La grosse question qui a agité les commentaires (et que je n’avais pas vu venir) est la suivante : est-il préférable pour le collectif de ne pas voter si l’on est pas sûr de la réponse ? Le débat était passionnant à suivre, parfois même un peu houleux…
Certains soutenaient qu’un vote basé sur une pure intuition risquait de brouiller les résultats, tandis que d’autres estimaient qu’il valait mieux participer, même sans certitude. Pour essayer d’y voir plus clair, faisons encore une petite simulation. Imaginons une question où :
- 20% participants connaissent la réponse
- 80% n’ont aucune idée.
Les 80% doivent-ils essayer quand même ou s’abstenir ? La simulation est simple : imagions que ceux qui savent sélectionnent la bonne réponse et que les autres répondent au hasard.
Résultat : avec un petit groupe de 100 personnes (20 qui savent et 80 qui répondent au hasard), la majorité donnera la bonne réponse… 99.4% du temps. Autrement dit, les 80 réponses hasardeuses ne réduisent les chances de victoire que de 0.6%.
Et avec un groupe plus conséquent de 1 000 personnes (200 qui savent et 800 qui répondent au hasard), il n’y a plus aucun doute, la majorité sera systématiquement bonne. On peut aussi varier la proportion de joueurs qui connaissent la bonne réponse (que se passe-t-il si on a 5% de participants qui connaissent la bonnes réponse et 95% qui répondent au hasard ? ). On obtient ce graphique :
Si la proportion d’experts est vraiment faible (par exemple 5%) et que le groupe est de petite taille, alors effectivement, les réponses hasardeuses peuvent affecter le choix collectif. Mais dans le cadre de notre expérience, avec près de 10 000 votants. (l’échelle du graphique ci-dessus ne monte qu’à 1 000 votants), le fait que 95% des gens répondent au hasard n’aura aucun impact sur le choix majoritaire.

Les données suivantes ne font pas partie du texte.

/-! ## The statements on break -/

/-- Settles O39: the break flag alone decides whether 0xF0 stands above the payload; the arrow flag decides what stands
before. -/
theorem breakFramingForBothSets : Obligations.BreakFramingForBothSets := by
  intro s code f
  refine ⟨_, _, evaluates_toPS2 s code f, ?_⟩
  rw [toPS2_middle, toPS2_seq]
  constructor
  · intro brk
    rw [brk]
    refine ⟨rfl, _, List.append_assoc _ _ _, ?_⟩
    cases isExtFlag (keyOf code) with
    | false => exact .inl rfl
    | true => exact .inr rfl
  · intro make
    rw [make]
    cases isExtFlag (keyOf code) with
    | false => exact ⟨by decide, .inl rfl⟩
    | true => exact ⟨by decide, .inr rfl⟩

/-- Settles O40: the two bytes have one key, hence the same wires, and their results are two layouts around one payload. -/
theorem breakLeavesThePayload : Obligations.BreakLeavesThePayload := by
  intro s code f
  have wires : (s.toPS2 (getKeyByte code) f).1 = (s.toPS2 (code ||| 0x80) f).1 :=
    toPS2_wires_of_keyOf_eq s f ((keyOf_getKeyByte code).trans (keyOf_or_breakBit code).symm)
  refine ⟨_, _, _, _, evaluates_toPS2 s (getKeyByte code) f, evaluates_toPS2 s (code ||| 0x80) f,
    congrArg Wires.payload wires, fun plain => ?_⟩
  rw [toPS2_ports, toPS2_ports, wires, keyOf_getKeyByte, keyOf_or_breakBit, getLsbD_seven_getKeyByte,
    getLsbD_seven_or_breakBit, plain]
  exact layout_res_break_eq_or _

end Sys2Proof.Machine
end

section
/-! SUPPORT. The output sequencer (44_output_sequencer.md): the packed result, the length and the slots of a translation,
what a byte list packs to, and the statements on the sequencer. -/

namespace Sys2Proof.Machine

/-! ## The packed result and the length (R76, R77) -/

/-- Bits 7 to 0 hold the payload. -/
theorem toPS2_lowest (s : State) (code : Byte) (f : Bool) :
    (s.toPS2 code f).2.res.extractLsb' 0 8 = (s.toPS2 code f).1.payload := by
  rw [toPS2_ports]
  exact layout_lowest _ _

@[simp] theorem toPS2_len (s : State) (code : Byte) (f : Bool) :
    (s.toPS2 code f).2.len = lengthOf (isExtFlag (keyOf code)) (code.getLsbD 7) := rfl

/-- The sum of R77 does not wrap in the two bits of `len`. -/
theorem lengthOf_toNat (isExt isBreak : Bool) : (lengthOf isExt isBreak).toNat = 1 + isBreak.toNat + isExt.toNat := by
  cases isExt <;> cases isBreak <;> rfl

theorem lengthOf_cases (isExt isBreak : Bool) :
    lengthOf isExt isBreak = 1 ∨ lengthOf isExt isBreak = 2 ∨ lengthOf isExt isBreak = 3 := by
  cases isExt <;> cases isBreak <;> decide

/-- The three slots hold every length that the two bits of `len` can state. -/
theorem Ports.length_seq (o : Ports) : o.seq.length = o.len.toNat := by
  have atMostThree : o.len.toNat ≤ 3 := Nat.le_of_lt_succ o.len.isLt
  rw [Ports.seq, List.length_take]
  exact Nat.min_eq_left atMostThree

/-! ## The slots (R78) -/

theorem toPS2_seq0 (s : State) (code : Byte) (f : Bool) :
    (s.toPS2 code f).2.seq0 =
      if (s.toPS2 code f).2.len = 3 then (s.toPS2 code f).2.res.extractLsb' 16 8
      else if (s.toPS2 code f).2.len = 2 then (s.toPS2 code f).2.res.extractLsb' 8 8
      else (s.toPS2 code f).2.res.extractLsb' 0 8 := rfl

theorem toPS2_seq1 (s : State) (code : Byte) (f : Bool) :
    (s.toPS2 code f).2.seq1 =
      if (s.toPS2 code f).2.len = 3 then (s.toPS2 code f).2.res.extractLsb' 8 8
      else if (s.toPS2 code f).2.len = 2 then (s.toPS2 code f).2.res.extractLsb' 0 8
      else 0x00 := rfl

theorem toPS2_seq2 (s : State) (code : Byte) (f : Bool) :
    (s.toPS2 code f).2.seq2 =
      if (s.toPS2 code f).2.len = 3 then (s.toPS2 code f).2.res.extractLsb' 0 8 else 0x00 := rfl

/-! ## The packed number and the sequence (R79) -/

/-- One round of R79's packing appends a byte below the low two bytes of the number so far. -/
theorem shiftLeft_or_setWidth_eq_append (acc : Packed) (b : Byte) :
    acc <<< 8 ||| b.setWidth 24 = acc.extractLsb' 0 16 ++ b := by
  refine BitVec.eq_of_getLsbD_eq fun i inRange => ?_
  rw [BitVec.getLsbD_or, BitVec.getLsbD_shiftLeft, BitVec.getLsbD_setWidth, BitVec.getLsbD_append,
    BitVec.getLsbD_extractLsb']
  by_cases low : i < 8
  · simp [low, inRange]
  · have kept : i - 8 < 16 := by omega
    have above : b.getLsbD i = false := BitVec.getLsbD_of_ge b i (Nat.le_of_not_lt low)
    simp [low, inRange, kept, above]

/-- The last byte of a list is the lowest of its packed number. -/
theorem packBytes_concat (bytes : List Byte) (b : Byte) :
    packBytes (bytes ++ [b]) = (packBytes bytes).extractLsb' 0 16 ++ b := by
  rw [packBytes, List.foldl_concat, shiftLeft_or_setWidth_eq_append, packBytes]

/-- The sequence of a layout packs to its result: the prefixes above the payload, whatever the payload is. -/
theorem packBytes_layout_seq (key : KeyCode) (isExt isBreak brk : Bool) (payload : Byte) :
    packBytes ((Layout.of isExt isBreak).ports key brk payload).seq = (Layout.of isExt isBreak).res payload := by
  rw [layout_seq, packBytes_concat]
  cases isExt <;> cases isBreak <;> rfl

Derrière ce phénomène se cache la loi des grands nombres : plus le groupe est grand, plus les réponses aléatoires vont se répartir équitablement entre toutes les options, et ceux qui savent vont donner un avantage majoritaire à la bonne réponse. Statistiquement, ceux qui votent au hasard, c’est comme s’ils n’avaient pas existé. Donc, que vous soyez sûr ou non, vous pouvez voter sans crainte : cela ne changera rien à la réponse collective. En revanche, moins il y a de participants, plus il y a un risque que la malchance fasse basculer le vote vers une mauvaise réponse.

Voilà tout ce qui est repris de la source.